UK June jobless claims post biggest rise since 1992
LONDON - The number of Britons out of work and claiming benefits rose for a fifth month running in June and by its largest amount since the slump of the early 1990s, in a sign the economic slowdown is starting to bite.
The Office for National Statistics said on Wednesday claimant count unemployment rose by 15,500 last month after an upwardly revised 14,300 increase in May.
That was the biggest jump since a 71,000 rise in December 1992 and above analysts' forecasts for an increase of 10,000.
Sterling fell after the larger than expected rise in claims encouraged investors to bet that interest rates may fall to shore up the economy even as inflation rises.

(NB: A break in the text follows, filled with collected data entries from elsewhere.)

-- ==== Sys2Proof/Config.lean ====
section
/-! DEFINITION. The parameters a model of the block takes as arguments (00_scope.md R5, R6). They are constant along
a run and stand in `State.cfg`, so that every statement about all states is a statement about all parameters. -/

namespace Sys2Proof

/-- The parameters of R6: `S`, the sample rate, and the volume RESET writes. -/
structure Config where
  /-- `OUTPUT_SCALE`, written `S`: an integer with `abs(S) <= 2^26` (R6). -/
  outputScale : Int
  /-- `SAMPLE_RATE`: no rule depends on it (R260). -/
  sampleRate : Nat
  /-- `RESET_VOL`, 0 to 15 (R6). -/
  resetVol : BitVec 4
  deriving DecidableEq, Repr

/-- The bound the spec puts on `OUTPUT_SCALE` (R6). -/
abbrev Config.Legal (c : Config) : Prop := -(2 ^ 26) ≤ c.outputScale ∧ c.outputScale ≤ 2 ^ 26

/-- An integer nobody knows: the source of the reference chip's output scale (R5 OPEN, D13; log 4). -/
opaque Config.openScale : Int

/-- The reference chip's sample rate (R5 OPEN, D28; log 5). -/
opaque Config.openRate : Nat

/-- The reference chip (R5): an open scale within R6's bound (every legal scale is the clamp of some integer), an
open rate, and `RESET_VOL` = 15. -/
def Config.reference : Config where
  outputScale := min (max Config.openScale (-(2 ^ 26))) (2 ^ 26)
  sampleRate := Config.openRate
  resetVol := 15

end Sys2Proof
end

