-- ==== Sys2Proof/Machine/RegisterRead.lean ====
section
/-! DEFINITION. The reads of 41_register_access.md (R126 to R134): each responds with its register and writes no
state (R136). The two reads of the noise generator are in Machine/Noise.lean. -/

namespace Sys2Proof.Machine

/-- RDFREQ c (R126). -/
def execRdfreq (c : BitVec 2) (s : State) : Result := readChannel c (fun k => zext32 k.freq) s

/-- RDVOL c (R127). -/
def execRdvol (c : BitVec 2) (s : State) : Result := readChannel c (fun k => zext32 k.vol) s

/-- RDACT c (R128). -/
def execRdact (c : BitVec 2) (s : State) : Result := readChannel c (fun k => flagWord k.active) s

/-- RDMUTE c (R129). -/
def execRdmute (c : BitVec 2) (s : State) : Result := readChannel c (fun k => flagWord k.muted) s

/-- RDPULSE (R130). -/
def execRdpulse (s : State) : Result := readGlobal (fun k => flagWord k.pulse) s

/-- RDRING (R131). -/
def execRdring (s : State) : Result := readGlobal (fun k => flagWord k.ring) s

/-- RDVOLMAX (R132): hardwired, the same in every state. -/
def execRdvolmax (s : State) : Result := readGlobal (fun _ => BitVec.ofInt 32 volMax) s

/-- RDCNT c (R133). -/
def execRdcnt (c : BitVec 2) (s : State) : Result := readChannel c (fun k => zext32 k.cnt) s

/-- RDAMP c (R134): the 32-bit two's-complement word as it stands, whether or not the channel sounds. -/
def execRdamp (c : BitVec 2) (s : State) : Result := readChannel c (fun k => k.amp) s

end Sys2Proof.Machine
end

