/-! ### Reads -/

/-- R126 to R129: the channel reads respond with the register zero-extended, with the rules' examples. -/
def Obligations.ChannelReadsRespondWithTheRegister : Prop :=
  ∀ (j : Chan) (s : State), s.started = true →
    decode ((0b0100#4 ++ numberOf j ++ 0b00#2) ++ 0#32) = .ok (.rdfreq (numberOf j)) ∧
    decode ((0b0100#4 ++ numberOf j ++ 0b01#2) ++ 0#32) = .ok (.rdvol (numberOf j)) ∧
    decode ((0b0100#4 ++ numberOf j ++ 0b10#2) ++ 0#32) = .ok (.rdact (numberOf j)) ∧
    decode ((0b0100#4 ++ numberOf j ++ 0b11#2) ++ 0#32) = .ok (.rdmute (numberOf j)) ∧
    exec (.rdfreq 3) s = .refused .noSuchChannel ∧ exec (.rdvol 3) s = .refused .noSuchChannel ∧
    exec (.rdact 3) s = .refused .noSuchChannel ∧ exec (.rdmute 3) s = .refused .noSuchChannel ∧
    (∃ v : Word, v.toNat = (getChan j s.block).freq.toNat ∧ v.toNat ≤ 255 ∧ Responds (.rdfreq (numberOf j)) s v) ∧
    (∃ v : Word, v.toNat = (getChan j s.block).vol.toNat ∧ Responds (.rdvol (numberOf j)) s v) ∧
    (∃ v : Word, v.toNat = (getChan j s.block).active.toNat ∧ Responds (.rdact (numberOf j)) s v) ∧
    (∃ v : Word, v.toNat = (getChan j s.block).muted.toNat ∧ Responds (.rdmute (numberOf j)) s v) ∧
    (Yields (.wrfreq 0 300) s fun t => Responds (.rdfreq 0) t 0xFF) ∧
    (Yields (.wrvol 2 (-1)) s fun t => Responds (.rdvol 2) t 0) ∧
    (Yields (.wrmute 1 5) s fun t => Responds (.rdmute 1) t 1) ∧
    (Yields .reset s fun t =>
      Responds (.rdvol (numberOf j)) t (s.cfg.resetVol.setWidth 32) ∧ Responds (.rdact (numberOf j)) t 0)

/-- R130 to R132, R101, R106: the global reads, with the rules' examples, and their refusals. -/
def Obligations.GlobalReadsRespondWithTheRegister : Prop :=
  ∀ s : State, s.started = true →
    decode 0x5000000000 = .ok .rdpulse ∧ decode 0x5100000000 = .ok .rdring ∧ decode 0x5200000000 = .ok .rdnmode ∧
    decode 0x5300000000 = .ok .rdlfsr ∧ decode 0x5400000000 = .ok .rdvolmax ∧
    (∃ v : Word, v.toNat = s.block.pulse.toNat ∧ Responds .rdpulse s v) ∧
    (∃ v : Word, v.toNat = s.block.ring.toNat ∧ Responds .rdring s v) ∧
    (∃ v : Word, v.toNat = widthBits s.block.nwidth ∧ Responds .rdnmode s v) ∧
    (∃ v : Word, v.toNat = s.block.lfsr.toNat ∧ (Inv s → 1 ≤ v.toNat ∧ v.toNat ≤ 2 ^ widthBits s.block.nwidth - 1) ∧
      Responds .rdlfsr s v) ∧
    (∀ w : Txn, kindNum w = 1 → dataOf w ≠ 0 → transact w s = .refused .reservedEncoding) ∧
    (∀ d : Word, transact (0x13#8 ++ d) s = .refused .reservedAddress) ∧
    Responds .rdvolmax s 15 ∧
    (Yields .reset s fun t =>
      Responds .rdpulse t 0 ∧ Responds .rdnmode t 10 ∧ Responds .rdlfsr t 0x3FF) ∧
    (Yields (.wrring 2) s fun t => Responds .rdring t 1) ∧
    (Yields (.wrnmode 4) s fun t => Responds .rdnmode t 4)

/-- R133, R134: the diagnostic reads; RDAMP gives the held amplitude whether or not the channel sounds. -/
def Obligations.DiagnosticReadsShowTheHiddenState : Prop :=
  ∀ (j : Chan) (s : State), s.started = true →
    decode ((0b010110#6 ++ numberOf j) ++ 0#32) = .ok (.rdcnt (numberOf j)) ∧
    decode ((0b010111#6 ++ numberOf j) ++ 0#32) = .ok (.rdamp (numberOf j)) ∧
    exec (.rdcnt 3) s = .refused .noSuchChannel ∧ exec (.rdamp 3) s = .refused .noSuchChannel ∧
    (∃ v : Word, v.toNat = (getChan j s.block).cnt.toNat ∧ (Inv s → v.toNat ≤ 1027) ∧
      Responds (.rdcnt (numberOf j)) s v) ∧
    (∃ v : Word, v.toInt = (getChan j s.block).amp.toInt ∧ Responds (.rdamp (numberOf j)) s v ∧
      ((getChan j s.block).amp.toInt = -15 → v = 0xFFFFFFF1)) ∧
    (Yields .reset s fun t => Responds (.rdcnt (numberOf j)) t 0)

/-- R121, R127 with §8's clamping property, and the same for `freq` (95_test_vectors.md L1-1): a written value reads
back saturated, on every channel. -/
def Obligations.WrittenValuesReadBackSaturated : Prop :=
  ∀ (j : Chan) (d : Word) (s : State), s.started = true →
    (Yields (.wrvol (numberOf j) d) s fun t =>
      ∃ v : Word, v.toInt = min (max d.toInt 0) 15 ∧ Responds (.rdvol (numberOf j)) t v) ∧
    (Yields (.wrfreq (numberOf j) d) s fun t =>
      ∃ v : Word, v.toInt = min (max d.toInt 0) 255 ∧ Responds (.rdfreq (numberOf j)) t v)

/-- R136: no RD changes any state, and with only RDs between, two RDs of one register respond the same value. -/
def Obligations.ReadsChangeNothingAndRepeat : Prop :=
  (∀ (i : Instr) (s t : State), isRead i = true → exec i s = .next t →
    t.block = s.block ∧ t.started = s.started ∧ t.refusals = s.refusals ∧ t.cfg = s.cfg ∧ t.host = s.host) ∧
  (∀ (i : Instr) (between : List Instr) (s t : State) (v : Word),
    (∀ k ∈ between, isRead k = true) → isRead i = true → Responds i s v → execAll between s = .next t →
    Responds i t v)

/-! ### Who writes what -/

/-- R26: `active`, `muted`, `pulse` and `ring` are each changed by their own write alone, or by RESET. -/
def Obligations.EachFlagHasOneWriter : Prop :=
  ∀ (i : Instr) (s t : State), exec i s = .next t → i ≠ .reset →
    (t.block.pulse ≠ s.block.pulse → ∃ d, i = .wrpulse d) ∧
    (t.block.ring ≠ s.block.ring → ∃ d, i = .wrring d) ∧
    (∀ j, (getChan j t.block).active ≠ (getChan j s.block).active → ∃ d, i = .wract (numberOf j) d) ∧
    (∀ j, (getChan j t.block).muted ≠ (getChan j s.block).muted → ∃ d, i = .wrmute (numberOf j) d)

/-- R20, R30: `freq` and `vol` are changed by their own write alone, `cnt` and `amp` by a SAMPLE in which their
channel sounds, or by RESET; `nwidth` by WRNMODE, `lfsr` by WRNMODE and SAMPLE, or by RESET. -/
def Obligations.EachRegisterHasItsWriters : Prop :=
  ∀ (i : Instr) (s t : State), exec i s = .next t → i ≠ .reset →
    (∀ j, (getChan j t.block).freq ≠ (getChan j s.block).freq → ∃ d, i = .wrfreq (numberOf j) d) ∧
    (∀ j, (getChan j t.block).vol ≠ (getChan j s.block).vol → ∃ d, i = .wrvol (numberOf j) d) ∧
    (∀ j, (getChan j t.block).cnt ≠ (getChan j s.block).cnt ∨ (getChan j t.block).amp ≠ (getChan j s.block).amp →
      i = .sample ∧ (getChan j s.block).active = true ∧ (getChan j s.block).muted = false) ∧
    (t.block.nwidth ≠ s.block.nwidth → ∃ d, i = .wrnmode d) ∧
    (t.block.lfsr ≠ s.block.lfsr → i = .sample ∨ ∃ d, i = .wrnmode d)

/-! ### SAMPLE -/

/-- R190 to R194: the response is the clamped mix of the channels' outputs and their doubled oscilloscope values, where
a channel's output is its amplitude after the sample if it is active and not muted, else 0; everything but counters,
amplitudes and the shift register is unchanged. -/
def Obligations.SampleRespondsWithTheClampedMix : Prop :=
  ∀ s : State, s.started = true → Inv s →
    decode 0x8000000000 = .ok .sample ∧
    (∀ w : Txn, kindNum w = 2 → addrNum w ≠ 0 ∨ dataOf w ≠ 0 → transact w s = .refused .reservedEncoding) ∧
    Yields .sample s fun t =>
      let out (j : Chan) : Int :=
        if (getChan j s.block).active = true ∧ (getChan j s.block).muted = false then (getChan j t.block).amp.toInt
        else 0
      (∃ (y : BitVec 16) (osc0 osc1 osc2 : BitVec 32),
        t.responses = s.responses ++ [.sample y osc0 osc1 osc2] ∧
        y.toInt = min (max (if s.block.ring = true then out .ch0 * out .ch1 + out .ch2
          else out .ch0 + out .ch1 + out .ch2) (-32768)) 32767 ∧
        osc0.toInt = 2 * out .ch0 ∧ osc1.toInt = 2 * out .ch1 ∧ osc2.toInt = 2 * out .ch2) ∧
      t.started = s.started ∧ t.refusals = s.refusals ∧ t.cfg = s.cfg ∧ t.host = s.host ∧
      t.block.pulse = s.block.pulse ∧ t.block.ring = s.block.ring ∧ t.block.nwidth = s.block.nwidth ∧
      ∀ j, getChan j t.block =
        { getChan j s.block with cnt := (getChan j t.block).cnt, amp := (getChan j t.block).amp }

/-- R160: a channel that is inactive or muted is frozen by SAMPLE, the shift register with channel 2, and its
oscilloscope value is 0. -/
def Obligations.GatedOutChannelIsFrozenAndSilent : Prop :=
  ∀ (j : Chan) (s : State), s.started = true →
    (getChan j s.block).active = false ∨ (getChan j s.block).muted = true →
    Yields .sample s fun t =>
      getChan j t.block = getChan j s.block ∧ (j = .ch2 → t.block.lfsr = s.block.lfsr) ∧
      ∃ (y : BitVec 16) (osc0 osc1 osc2 : BitVec 32),
        t.responses = s.responses ++ [.sample y osc0 osc1 osc2] ∧
        (match j with | .ch0 => osc0 | .ch1 => osc1 | .ch2 => osc2) = 0

/-- R163, R161: the square channels, channel 1 and (with `pulse` 0) channel 0, count to `freq` and toggle. -/
def Obligations.SquareChannelCountsAndToggles : Prop :=
  ∀ (j : Chan) (s : State), s.started = true → Inv s → j = .ch1 ∨ (j = .ch0 ∧ s.block.pulse = false) →
    (getChan j s.block).active = true → (getChan j s.block).muted = false →
    Yields .sample s fun t =>
      let c := getChan j s.block
      let c' := getChan j t.block
      (c.cnt.toNat + 1 > c.freq.toNat →
        c'.cnt = 0 ∧ c'.amp.toInt = if c.amp.toInt = 0 then c.vol.toNat * s.cfg.outputScale else 0) ∧
      (c.cnt.toNat + 1 ≤ c.freq.toNat → c'.cnt.toNat = c.cnt.toNat + 1 ∧ c'.amp = c.amp) ∧
      c'.cnt.toNat ≤ c.freq.toNat

/-- R164, R161: channel 0 with `pulse` 1 counts a cycle of 4(f+2) and is high on counts 0 to f. -/
def Obligations.PulseChannelFollowsItsCycle : Prop :=
  ∀ s : State, s.started = true → Inv s → s.block.pulse = true →
    s.block.ch0.active = true → s.block.ch0.muted = false →
    Yields .sample s fun t =>
      let c := s.block.ch0
      let c' := t.block.ch0
      let L := 4 * (c.freq.toNat + 2)
      (c.cnt.toNat + 1 ≥ L → c'.cnt = 0) ∧
      (c.cnt.toNat + 1 < L → c'.cnt.toNat = c.cnt.toNat + 1) ∧
      (c'.amp.toInt = if c'.cnt.toNat ≤ c.freq.toNat then c.vol.toNat * s.cfg.outputScale else 0) ∧
      c'.cnt.toNat < L ∧ L ≤ 1028

/-- R165, R161: channel 2 counts to `freq`; on a wrap the LFSR steps once and its bit gates the amplitude. -/
def Obligations.NoiseChannelStepsTheLfsrOnAWrap : Prop :=
  ∀ s : State, s.started = true → Inv s → s.block.ch2.active = true → s.block.ch2.muted = false →
    Yields .sample s fun t =>
      let c := s.block.ch2
      let c' := t.block.ch2
      (c.cnt.toNat + 1 > c.freq.toNat →
        c'.cnt = 0 ∧ t.block.lfsr = lfsrStep s.block.nwidth s.block.lfsr ∧
        c'.amp.toInt = (t.block.lfsr.toNat % 2 : Nat) * c.vol.toNat * s.cfg.outputScale) ∧
      (c.cnt.toNat + 1 ≤ c.freq.toNat →
        c'.cnt.toNat = c.cnt.toNat + 1 ∧ t.block.lfsr = s.block.lfsr ∧ c'.amp = c.amp)

/-- R162: gates of different channels commute, in what they leave and in what they give out; only channel 2's touches
the shift register. -/
def Obligations.GateOrderIsNotObservable : Prop :=
  ∀ (S : Int) (i j : Chan) (k : Block), i ≠ j →
    gate S i (gate S j k) = gate S j (gate S i k) ∧ gateOut S i (gate S j k) = gateOut S i k ∧
      (i ≠ .ch2 → (gate S i k).lfsr = k.lfsr)

/-- R190's corner case, R252: while no channel sounds a SAMPLE responds (0, 0, 0, 0) and changes no state. -/
def Obligations.SilentBlockSamplesZero : Prop :=
  ∀ s : State, s.started = true →
    (∀ j, (getChan j s.block).active = false ∨ (getChan j s.block).muted = true) →
    exec .sample s = .next { s with responses := s.responses ++ [.sample 0 0 0 0] }

/-- R258: with `ring` 1, a channel 0 or 1 that is inactive, muted or low leaves the noise channel alone in the mix. -/
def Obligations.RingSilencesBothTones : Prop :=
  ∀ s : State, s.started = true → Inv s → s.block.ring = true →
    Yields .sample s fun t =>
      let sounds (c : Channel) : Prop := c.active = true ∧ c.muted = false
      (¬sounds s.block.ch0 ∨ ¬sounds s.block.ch1 ∨ t.block.ch0.amp = 0 ∨ t.block.ch1.amp = 0) →
      ∃ (y : BitVec 16) (osc0 osc1 osc2 : BitVec 32),
        t.responses = s.responses ++ [.sample y osc0 osc1 osc2] ∧
        y.toInt = min (max (if s.block.ch2.active = true ∧ s.block.ch2.muted = false
          then t.block.ch2.amp.toInt else 0) (-32768)) 32767

/-! ### The shift register -/

/-- R102: the step of each width, in numbers, and that no transaction but SAMPLE steps the register. -/
def Obligations.LfsrStepsByItsTaps : Prop :=
  (∀ l : BitVec 10,
    ((lfsrStep .w10 l).toNat = (2 * l.toNat + (l.getLsbD 9 ^^ l.getLsbD 6).toNat) % 2 ^ 10) ∧
    ((lfsrStep .w4 l).toNat = (2 * l.toNat + (l.getLsbD 3 ^^ l.getLsbD 2).toNat) % 2 ^ 4) ∧
    ((lfsrStep .w3 l).toNat = (2 * l.toNat + (l.getLsbD 2 ^^ l.getLsbD 1).toNat) % 2 ^ 3) ∧
    ∀ w, lfsrBit w l = (lfsrStep w l).getLsbD 0) ∧
  (∀ (i : Instr) (s t : State), exec i s = .next t → i ≠ .sample → i ≠ .reset → (∀ d, i ≠ .wrnmode d) →
    t.block.lfsr = s.block.lfsr)

/-- R105: the returned bit is the feedback, and the first 20 bits from all-ones. -/
def Obligations.LfsrBitSequences : Prop :=
  (∀ l : BitVec 10, lfsrBit .w10 l = (l.getLsbD 9 ^^ l.getLsbD 6) ∧ lfsrBit .w4 l = (l.getLsbD 3 ^^ l.getLsbD 2) ∧
    lfsrBit .w3 l = (l.getLsbD 2 ^^ l.getLsbD 1) ∧ ∀ w, (lfsrStep w l).getLsbD 0 = lfsrBit w l) ∧
  ((List.range 20).map fun n => (lfsrBit .w3 ((lfsrStep .w3)^[n] 0x7)).toNat) =
    [0, 0, 1, 0, 1, 1, 1, 0, 0, 1, 0, 1, 1, 1, 0, 0, 1, 0, 1, 1] ∧
  ((List.range 20).map fun n => (lfsrBit .w4 ((lfsrStep .w4)^[n] 0xF)).toNat) =
    [0, 0, 0, 1, 0, 0, 1, 1, 0, 1, 0, 1, 1, 1, 1, 0, 0, 0, 1, 0] ∧
  ((List.range 20).map fun n => (lfsrBit .w10 ((lfsrStep .w10)^[n] 0x3FF)).toNat) =
    [0, 0, 0, 0, 0, 0, 0, 1, 1, 1, 0, 0, 0, 0, 1, 1, 1, 1, 1, 1]

/-- R104: from all-ones the register returns to all-ones after 2^w - 1 steps and not before, having visited every
nonzero state of the width. -/
def Obligations.LfsrVisitsEveryNonzeroState : Prop :=
  ∀ w : NoiseWidth,
    (lfsrStep w)^[2 ^ widthBits w - 1] (widthMask w) = widthMask w ∧
    (∀ n, 0 < n → n < 2 ^ widthBits w - 1 → (lfsrStep w)^[n] (widthMask w) ≠ widthMask w) ∧
    ∀ l : BitVec 10, 1 ≤ l.toNat → l.toNat ≤ 2 ^ widthBits w - 1 →
      ∃ n, n < 2 ^ widthBits w - 1 ∧ (lfsrStep w)^[n] (widthMask w) = l

/-! ### Waveforms -/

/-- R166: a square channel held at constant settings from `cnt` 0, `amp` 0 is 0 for f samples, then alternates V*S and
0 every f+1 samples; every 2(f+1) consecutive samples after the first f hold f+1 high ones. -/
def Obligations.SquareWavePeriod : Prop :=
  ∀ (j : Chan) (s : State), s.started = true → s.cfg.Legal → j = .ch1 ∨ (j = .ch0 ∧ s.block.pulse = false) →
    (getChan j s.block).active = true → (getChan j s.block).muted = false →
    (getChan j s.block).cnt = 0 → (getChan j s.block).amp = 0 →
    (getChan j s.block).vol.toNat * s.cfg.outputScale ≠ 0 →
    let f := (getChan j s.block).freq.toNat
    ∃ out : Nat → Int,
      (∀ n, ∃ t, execAll (List.replicate n .sample) s = .next t ∧ (getChan j t.block).amp.toInt = out n) ∧
      (∀ n, n ≤ f → out n = 0) ∧
      (∀ n, out n = 0 ∨ out n = (getChan j s.block).vol.toNat * s.cfg.outputScale) ∧
      (∀ n, out (n + (f + 1)) = (getChan j s.block).vol.toNat * s.cfg.outputScale - out n) ∧
      (∀ m, f < m → (List.range (2 * (f + 1))).countP (fun i => out (m + i) != 0) = f + 1)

At 2.6 percent in June, however, the proportion of working age people claiming benefits is a far cry from the near 10 percent rates seen in the early 1990s when the economy was in recession.
But economists said unemployment was set to rise further.
"It is a sign of things to come over the next year as the economy weakens," said Philip Shaw, an economist at Investec.
Annual average earnings growth in the three months to May eased to 3.8 percent from 3.9 percent in April, the ONS said. That was slightly higher than expected but still shows higher living costs have yet to feed through to wages.
The government and the Bank of England are concerned that the highest inflation in at least a decade -- consumer price inflation hit 3.8 percent in June, way above the Bank's 2.0 percent target -- will lead workers to demand much higher pay and embed sharp price rises.
Hundreds of thousands of local government staff went on strike on Wednesday in protest over pay, arguing that wage settlements are not keeping pace with the rising cost of living.
While record fuel and food prices look likely to keep up pressure for industrial action, economists say labour market weakness should help tame pay pressures and eventually allow the BoE to cut interest rates.
With house prices falling, construction firms have announced around 4,000 job cuts this month. Thousands of workers in the financial sector are also expected to lose their jobs as the credit crunch continues to take a toll.
"With wages failing to keep pace with the cost of living and unemployment rising, the outlook for consumer spending remains grim," said James Knightley, an economist at ING.
"Our view remains that rate hikes remain unlikely and that the policy rate will be moved aggressively lower from early 2009 onwards as inflation starts to drop."